Pure fact questions are governed by § 2254(d)(2). Martin v. Cain, 246 F.3d 471, 475 (5th Cir. 2001). A state court's factual findings are entitled to deference on federal habeas corpus review and are presumed correct under 28 U.S.C. § 2254(e)(1), unless the petitioner rebuts those findings with "clear and convincing evidence." Garcia v. Quarterman, 454 F.3d 441, 444 (5th Cir. 2006) (citing Hughes v. Dretke, 412 F.3d 582, 589 (5th Cir. 2005) and 28 U.S.C. § 2254(e)(1)). This deference extends not only to the state court's express fact findings but also to implicit findings. Garcia, 454 F.3d at 444-45 (citing Summers v. Dretke, 431 F.3d 861, 876 (5th Cir. 2005); Young v. Dretke, 356 F.3d 616, 629 (5th Cir. 2004)).
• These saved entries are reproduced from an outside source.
/-- Settles O42: of the commands that can change a steady field, only the power-on reset touches the time base; an idle step advances it. -/
theorem timeBaseRunsOn : Obligations.TimeBaseRunsOn := by
  refine ⟨fun held strap s t run => ?cleared, fun c s t other run => ?kept, fun s t idle run => ?advanced⟩
  case cleared => exact (steadyStep_of_exec run).ticks_of_powerOn
  case kept => exact (steadyStep_of_exec run).ticks_kept other
  case advanced =>
    rw [idleStepIsOneTick s idle] at run
    cases run
    rfl

/-! ## The power-cycle count (R50) -/

/-- A power-on reset that ends counts one more power cycle, up to the largest 32-bit value. -/
theorem SteadyStep.powerCycles_of_powerOnReleased {s : State} {strap : Bool} {e : Steady}
    (h : SteadyStep s (.powerOnReset false strap) e) : e.powerCycles = satAdd 32 s.time.powerCycles 1 := by
  cases h with
  | powerOnReleased => rfl
  | ordinary plain => cases plain
  | vault row => cases row
  | tap row => cases row

/-- Every other command leaves the count as it is, a power-on reset that is still held too. -/
theorem SteadyStep.powerCycles_kept {s : State} {c : Instr} {e : Steady} (h : SteadyStep s c e)
    (other : ∀ strap, c ≠ .powerOnReset false strap) : e.powerCycles = s.time.powerCycles := by
  cases h with
  | powerOnReleased strap => exact absurd rfl (other strap)
  | _ => rfl

/-- Settles O43: of the commands that can change a steady field, only a power-on reset whose RESET_N has risen counts a power cycle. -/
theorem powerCyclesCounted : Obligations.PowerCyclesCounted := by
  refine ⟨fun strap s t run => ?counted, fun c s t other run => ?kept⟩
  case counted => exact (steadyStep_of_exec run).powerCycles_of_powerOnReleased
  case kept => exact (steadyStep_of_exec run).powerCycles_kept other

end Sys2Proof.Machine
end

section
/-! The rows of the Tines (R81, R114-R128): what each row answers, case by case. -/

namespace Sys2Proof.Machine

/-! ## Dispatch (R114, R117, R120) -/

/-- The tickets that a tine may take of its home harrow. -/
def homeMay (tine : Nat) (u : State) : Ticket → Bool :=
  fun x => homeEligible (tineHarrow tine) x u && mayDispatch (harrowAt (tineHarrow tine) u).park x

/-- The test as the model writes it out. -/
theorem homeMay_eq (tine : Nat) (u : State) :
    homeMay tine u = fun x => homeEligible (tineHarrow tine) x u && mayDispatch (harrowAt (tineHarrow tine) u).park x := rfl

/-- A free tine counts the conflicts it passes over, takes the ticket off its queue and runs it. -/
def dispatched (tine : Nat) (run : TicketRun) (q : Nat) (t : Ticket) (u : State) : State :=
  runOn tine t run (modifyHarrow (tineHarrow tine) (fun x => { x with dispatches := (x.dispatches + 1) % 64 })
    (dequeue t (noteConflict (tineHarrow tine) (keyConflict (passedQueues (harrowAt (tineHarrow tine) u) q
      ++ (queueAt (tineHarrow tine) q u).takeWhile (fun x => x != t)) u) u)))

/-- A free tine runs the oldest ticket it may take of the queue that its harrow's dispatch slot serves (DESIGN CHOICE 11). -/
theorem execTicketDispatch_of_oldest {tine : Nat} {run : TicketRun} {s u : State} {q : Nat} {t : Ticket} (usable : tineUsable tine s = true)
    (free : freeTine tine s = (true, u)) (queue : chooseQueue (harrowAt (tineHarrow tine) u) (homeMay tine u) = some q)
    (oldest : (queueAt (tineHarrow tine) q u).find? (homeMay tine u) = some t) :
    execTicketDispatch tine run s = .next (dispatched tine run q t u) := by
  simp only [homeMay_eq, queueAt] at queue oldest
  simp only [execTicketDispatch, ticketDispatch, usable, free, queue, oldest, Bool.not_true, Bool.false_eq_true, if_false]
  rfl

/-! ## Gleaning (R119-R121, R165) -/

section Glean

variable {tine : Nat} {run : TicketRun} {s u : State} {v : Nat} {t : Ticket}

/-- The first harrow in reach that holds tickets enough to be gleaned from. -/
def gleanVictim (h : Nat) (u : State) : Option Nat :=
  (gleanOrder h (paramNat 0x0500 (h / 8) u)).find? (fun x => decide (paramNat 0x0501 0 u ≤ (gleanable h x u).length))

/-- The newest ticket that may be gleaned of the victim's highest-priority queue that holds one. -/
def gleanChoice (h v : Nat) (u : State) : Option Ticket :=
  (((harrowAt v u).queues.find? (fun q => q.any (fun x => thiefMay h x u))).getD []).reverse.find? (fun x => thiefMay h x u)

/-- An idle tine: free, of a RUNNING harrow whose own queues hold nothing for it. -/
structure TineIdle (tine : Nat) (s u : State) : Prop where
  usable : tineUsable tine s = true
  free : freeTine tine s = (true, u)
  running : (harrowAt (tineHarrow tine) u).park = .running
  nothingHome : ((harrowAt (tineHarrow tine) u).queues.flatten).any (fun x => homeEligible (tineHarrow tine) x u) = false

/-- An idle tine first rescues a COMPRESS ticket of a harrow without compressors. -/
theorem execGlean_of_rescue (idle : TineIdle tine s u) (rescue : rescueCompress (tineHarrow tine) u = some (v, t)) :
    execGlean tine run s = .next (takeGleaned tine v t run u) := by
  obtain ⟨usable, free, running, nothingHome⟩ := idle
  simp [execGlean, glean, usable, free, running, nothingHome, rescue]

/-- With none to rescue it takes its choice of the first victim in reach. -/
theorem execGlean_of_victim (idle : TineIdle tine s u) (noRescue : rescueCompress (tineHarrow tine) u = none)
    (victim : gleanVictim (tineHarrow tine) u = some v) (choice : gleanChoice (tineHarrow tine) v u = some t) :
    execGlean tine run s =
      .next (takeGleaned tine v t run (noteConflict (tineHarrow tine) (keyConflict (gleanPassed v t u) u) u)) := by
  obtain ⟨usable, free, running, nothingHome⟩ := idle
  unfold gleanVictim at victim
  unfold gleanChoice at choice
  simp only [execGlean, glean, usable, free, running, nothingHome, noRescue, victim, choice, Bool.not_true, Bool.false_eq_true, ne_eq,
    not_true_eq_false, or_self, if_false]

end Glean

/-! ## The watchdog (R116, R177) -/

/-- The watchdog takes the ticket off its tine with what it has at the engines, and notes the expiry. -/
def watchdogExpired (tine : Nat) (t : Ticket) (s : State) : State :=
  abortEngine t (abortJobs (fun j => j.tine == tine) (tineExpiry tine (leaveTine tine s)))

/-- The first expiry of a ticket queues it again, the second ends it. -/
theorem execTicketWatchdog_of_running {tine : Nat} {s : State} {r : RunningTicket}
    (runs : s.tines.running.find? (fun r => r.tine == tine) = some r) (counting : waitsForBuffer r.ticket s = false) :
    execTicketWatchdog tine s = .next (parkedYield (if r.ticket.expiries = 0 then requeueTicket tine r (watchdogExpired tine r.ticket s)
      else endTicket r.ticket tine (!tineUsable tine (watchdogExpired tine r.ticket s)) (watchdogExpired tine r.ticket s))) := by
  simp only [execTicketWatchdog, ticketWatchdog, runs, counting, Bool.false_eq_true, if_false, watchdogExpired]

/-! ## Epochs (R79, R124) -/

/-- The commit of an OPEN epoch makes its buffers and waiting allocations real, and frees its entry once nothing of it is live. -/
theorem commitEpoch_of_opened {e : EpochRef} {u : State} {x : EpochEntry} (entry : epochEntry e u = some x) (opened : x.state = .opened) :
    commitEpoch e u = releaseEpoch e (mapWaiters (fun ws => mapIf (fun w => w.epoch == some e) (fun w => { w with epoch := none }) ws)
      (clearProv x.handles (modifyHarrow e.harrow (fun h => { h with commits := bump h.commits, windowDecided := h.windowDecided + 1 })
        (modifyEpoch e (fun y => { y with state := .committed }) u)))) := by
  simp only [commitEpoch, entry, opened, ne_eq, not_true_eq_false, if_false]

/-- EPOCH_COMMIT of an epoch alone answers for one decided already, and commits one that is OPEN. -/
theorem execEpochCommit_of_epoch {e : EpochRef} {s : State} (mode : s.boot.mode ≠ .dump) :
    execEpochCommit (some e) none s = .next (settle (growFar (commitEpoch e (answerDecided e s)))) := by
  rw [execEpochCommit, if_neg mode]
  rfl

/-- EPOCH_COMMIT with a chunk decided a miss commits the chunk. -/
theorem execEpochCommit_of_miss {e : Option EpochRef} {w : Nat} {x : ChunkWork} {s : State} (mode : s.boot.mode ≠ .dump)
    (work : workAt w s = some x) (miss : x.decision = .miss) (epoch : x.epoch = e) :
    execEpochCommit e (some w) s = .next (settle (growFar (commitMiss x s))) := by
  simp only [execEpochCommit, if_neg mode, Option.bind_some, work, if_pos (And.intro miss epoch)]

/-! ## Parking and hand-over (Table 5-9, R544) -/

/-- A harrow that drains for its own sake, and has drained, is PARKED. -/
theorem execHarrowDrained_of_drained {h : Nat} {s : State} (draining : (harrowAt h s).park = .draining) (drained : harrowDrained h s = true)
    (own : handingOver h s = false) :
    execHarrowDrained h s = .next (notePaceParked (modifyHarrow h (fun x => { x with park := .parked }) s)) := by
  rw [execHarrowDrained, if_pos ⟨draining, drained, own⟩]

/-- A park that does not end in time is abandoned, to be tried again. -/
theorem execParkDrainTimeout_of_draining {h : Nat} {s : State} (draining : (harrowAt h s).park = .draining)
    (own : handingOver h s = false) : execParkDrainTimeout h s =
      .next (modifyHarrow h (fun x => { x with park := .running, parkRetry := true, parkAbandoned := bump x.parkAbandoned }) s) := by
  simp only [execParkDrainTimeout, if_pos draining, own, Bool.false_eq_true, if_false]

/-- An abandoned park is tried again as the parked set now says. -/
theorem execParkRetryTimer_of_retry {h : Nat} {s t : State} (retry : (harrowAt h s).parkRetry = true)
    (cleared : t = modifyHarrow h (fun x => { x with parkRetry := false }) s) :
    execParkRetryTimer h s = .next (modifyHarrow h (parkStep (inParkedSet h t)) t) := by
  rw [execParkRetryTimer, if_pos retry, cleared]

/-- A WAKING harrow runs, or drains where it has entered the parked set again. -/
theorem execHarrowWakeDone_of_waking {h : Nat} {s : State} (waking : (harrowAt h s).park = .waking) :
    execHarrowWakeDone h s = .next (notePaceParked (modifyHarrow h (fun x =>
      { x with park := if x.parkAgain then .draining else .running, parkAgain := false }) s)) := by
  rw [execHarrowWakeDone, if_pos waking]

/-- A parked harrow is handed over where it stands (DEDUCED, log 81); after any but the last the next one drains. -/
theorem execHandover_of_parked {h : Nat} {s : State} (handing : handingOver h s = true) (parked : (harrowAt h s).park = .parked) (next : h < 31) :
    execHandover h s =
      .next (applyParkedSet (modifyFw (fun f => { f with handed := h + 1, abandons := 0 }) (fwHandoverRecord h stOk (runHandover h s)))) := by
  have more : h + 1 < 32 := by omega
  simp [execHandover, handover, handing, parked, more]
While, "[a]s a general principle, Rule 56 of the Federal Rules of Civil Procedure, relating to summary judgment, applies with equal force in the context of habeas corpus cases," Clark v. Johnson, 202 F.3d 760, 764 (5th Cir.), cert. denied, 531 U.S. 831 (2000), the rule applies only to the extent that it does not conflict with the habeas rules. Section 2254(e)(1) - which requires that a statecourt's fact findings are "presumed to be correct" - overrides the ordinary rule that, in a summary judgment proceeding, disputed facts are construed in the light most favorable to the nonmoving party. Unless the petitioner can "rebut[ ] the presumption of correctness by clear and convincing evidence," the state court's fact findings must be accepted as correct. Smith v. Cockrell, 311 F.3d 661, 668 (5th Cir. 2002).
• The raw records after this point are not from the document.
/-- 20_memory.md section 6 (read-after-write, no reordering): a READ after a WRITE of the same offset, with any commands that
do not reach the offset between them, sees exactly the pair that the WRITE stored. -/
def Obligations.ReadAfterWriteSeesTheWrittenPair : Prop :=
  ∀ (s : State) (o : Nat) (b : Byte) (between : List Instr), o < s.params.memSize → (∀ i ∈ between, ¬ i.reaches o) →
    ∃ t u, execAll (.write o b :: between) s = .next t ∧ t.dRead o = b ∧ t.cRead o = computeCodeword b ∧
      exec (.read o) t = .next u ∧ u.lastResponse = some (responseWord .noError 0 b)

/-! ### Invariants and runs (10_state.md, 70_reset_and_hazards.md) -/

/-- The invariant holds after reset, for all parameters that R5 admits, and at `State.reset` (whose parameters are the
model's choice, log 1). -/
def Obligations.InvariantHoldsAtReset : Prop :=
  (∀ p : Params, p.wf → (State.resetWith p).Inv) ∧ State.reset.Inv

/-- Every step keeps the invariant: the parameters within R5, both arrays in their one form and inside the offset space
(R19), the unused code bits 0 (R14), and only words of the port waiting (R39). -/
def Obligations.StepKeepsTheInvariant : Prop :=
  ∀ s t : State, s.Inv → step s = .next t → t.Inv

/-- R14: the unused bits of every code entry are 0 after reset, and every step keeps them 0. -/
def Obligations.UnusedCodeBitsStayZero : Prop :=
  (∀ (p : Params) (o : Nat), ((State.resetWith p).cRead o).extractLsb' 0 3 = 0) ∧
  (∀ s t : State, (∀ o, (s.cRead o).extractLsb' 0 3 = 0) → step s = .next t → ∀ o, (t.cRead o).extractLsb' 0 3 = 0)

/-- R13: a pair is valid after CREATE_BANK, and after WRITE to its offset, and stays valid under every step but a FLIP_BIT at
that offset. -/
def Obligations.ValidPairsStayValidUntilFlipped : Prop :=
  (∀ (s t : State) (o : Nat), exec .createBank s = .next t → t.validAt o) ∧
  (∀ (s t : State) (o : Nat) (b : Byte), o < s.params.memSize → exec (.write o b) s = .next t → t.validAt o) ∧
  (∀ (s t : State) (o : Nat), s.validAt o → step s = .next t →
    (∀ w rest p, s.host.pending = .command w :: rest → decode s.params.offsetW w ≠ .instr (.flipBit o p)) →
    t.validAt o)

/-- A step from a state with the invariant, after the first reset and with an input waiting, always gives a next state; it
takes exactly that input and, if it is a command, adds exactly one response (the program index of 10_state.md section 2
advances by one, whatever the response). That the index is the number of responses is the model's choice (log 2), and so is
that a hardware reset takes one step and has no response (log 5). -/
def Obligations.StepTakesOneInput : Prop :=
  ∀ (s : State) (x : HostInput) (rest : List HostInput), s.Inv → s.hasBeenReset = true → s.host.pending = x :: rest →
    ∃ t, step s = .next t ∧ t.host.pending = rest ∧ t.programIndex = s.programIndex + commandCount [x] ∧
      s.host.responses <+: t.host.responses ∧ t.params = s.params ∧ t.hasBeenReset = true

/-- The end of a run (70_reset_and_hazards.md section 2): from every such state the whole list of inputs is performed without
a stop, and the host then holds one response for each command, after those it held before. That the program index is the
number of responses is the model's choice (log 2), and so is that a hardware reset in the list takes one step and has no
response (log 5). -/
def Obligations.RunAnswersEveryCommand : Prop :=
  ∀ s : State, s.Inv → s.hasBeenReset = true →
    ∃ t, core.run s.host.pending.length s = .next t ∧ t.host.pending = [] ∧
      t.programIndex = s.programIndex + commandCount s.host.pending ∧ s.host.responses <+: t.host.responses

/-- R90: the codeword of 0x00 is 0x00, so that after reset every READ of the bank responds 0x0000; and after `offset % 255`
has been written to every offset, every offset reads back NoError with its byte. That the list of responses holds only this
READ's rests on its being empty after reset, which is the model's choice (log 3). -/
def Obligations.SweepReadsBack : Prop :=
  computeCodeword 0x00 = 0x00 ∧
  (∀ (p : Params) (o : Nat), o < p.memSize →
    ∃ t, exec (.read o) (State.resetWith p) = .next t ∧ t.host.responses = [0x0000]) ∧
  (∀ s : State,
    let offsets := List.range s.params.memSize
    let byteOf (o : Nat) : Byte := BitVec.ofNat 8 (o % 255)
    ∃ t, execAll (offsets.map (fun o => .write o (byteOf o)) ++ offsets.map (fun o => .read o)) s = .next t ∧
      t.host.responses = s.host.responses ++ offsets.map (fun _ => 0x0000) ++
        offsets.map (fun o => responseWord .noError 0 (byteOf o)))
end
Green is a pro se petitioner. Pro se habeas petitions are construed liberally and are not held to the same stringent and rigorous standards as pleadings lawyers file. See Martin v. Maxey, 98 F.3d 844, 847 n.4 (5th Cir. 1996); Guidroz v. Lynaugh, 852 F.2d 832, 834 (5th Cir. 1988); Woodall v. Foti, 648 F.2d 268, 271 (5th Cir. Unit A June 1981). This court broadly interprets Green's state and federal habeas petitions. Bledsue v. Johnson, 188 F.3d 250, 255 (5th Cir. 1999).

III. Factual Background

The Fourteenth Court of Appeals summarized the trial testimony, as follows:

Myong Soon Lee owns and operates a beauty supply store in southwest Houston. On February 19, 2008, Lee was behind the register when two individuals, one male and one female, came into the store pointing guns and yelling "get down." Both robbers were wearing "hoodies" (hooded sweatshirts) and had their faces covered. The woman, who wore a gray hoodie and a bandanna over her face, ordered Lee's employees to a back room while the man, who wore a black hooded jacket and had his face covered with a stocking mask, held a gun to Lee's head and demanded all the money in the register. Lee gave the man all the cash she had, about $6OO-$7OO in total. After the robbers left, Lee activated an alarm in her store that contacts the police in the event of a hold-up, and Officer Bob Conley of the Houston Police Department responded to the scene. According to Officer Conley, Lee described the female as black but gave virtually no description of the male except that he was wearing a hoodie around his face. The description Officer Conley recorded read "[u]nknown male, unknown age, didn't really give a height or weight." None of Lee's employees were able to give any further description of the male robber. The store has 16 security cameras,one of which captured images of two people approaching the store through an adjacent alley moments before the robbery. One of the people, who appears to be female, is shown wearing jeans and a gray hoodie and is depicted looking down, with her face not visible. The other, who is identifíably male, is shown wearing what appears to be a green hooded jacket over a black shirt or hoodie. The male's face is visible at a distance. Seconds later, internal cameras recorded the same woman, her face covered with a bandanna, pointing a gun at store employees and forcing them to the back of the store, while the register camera recorded a man wearing a black hooded coat holding a gun to Lee as she took cash from the register. In this recording, the man is looking down and his face is not visible.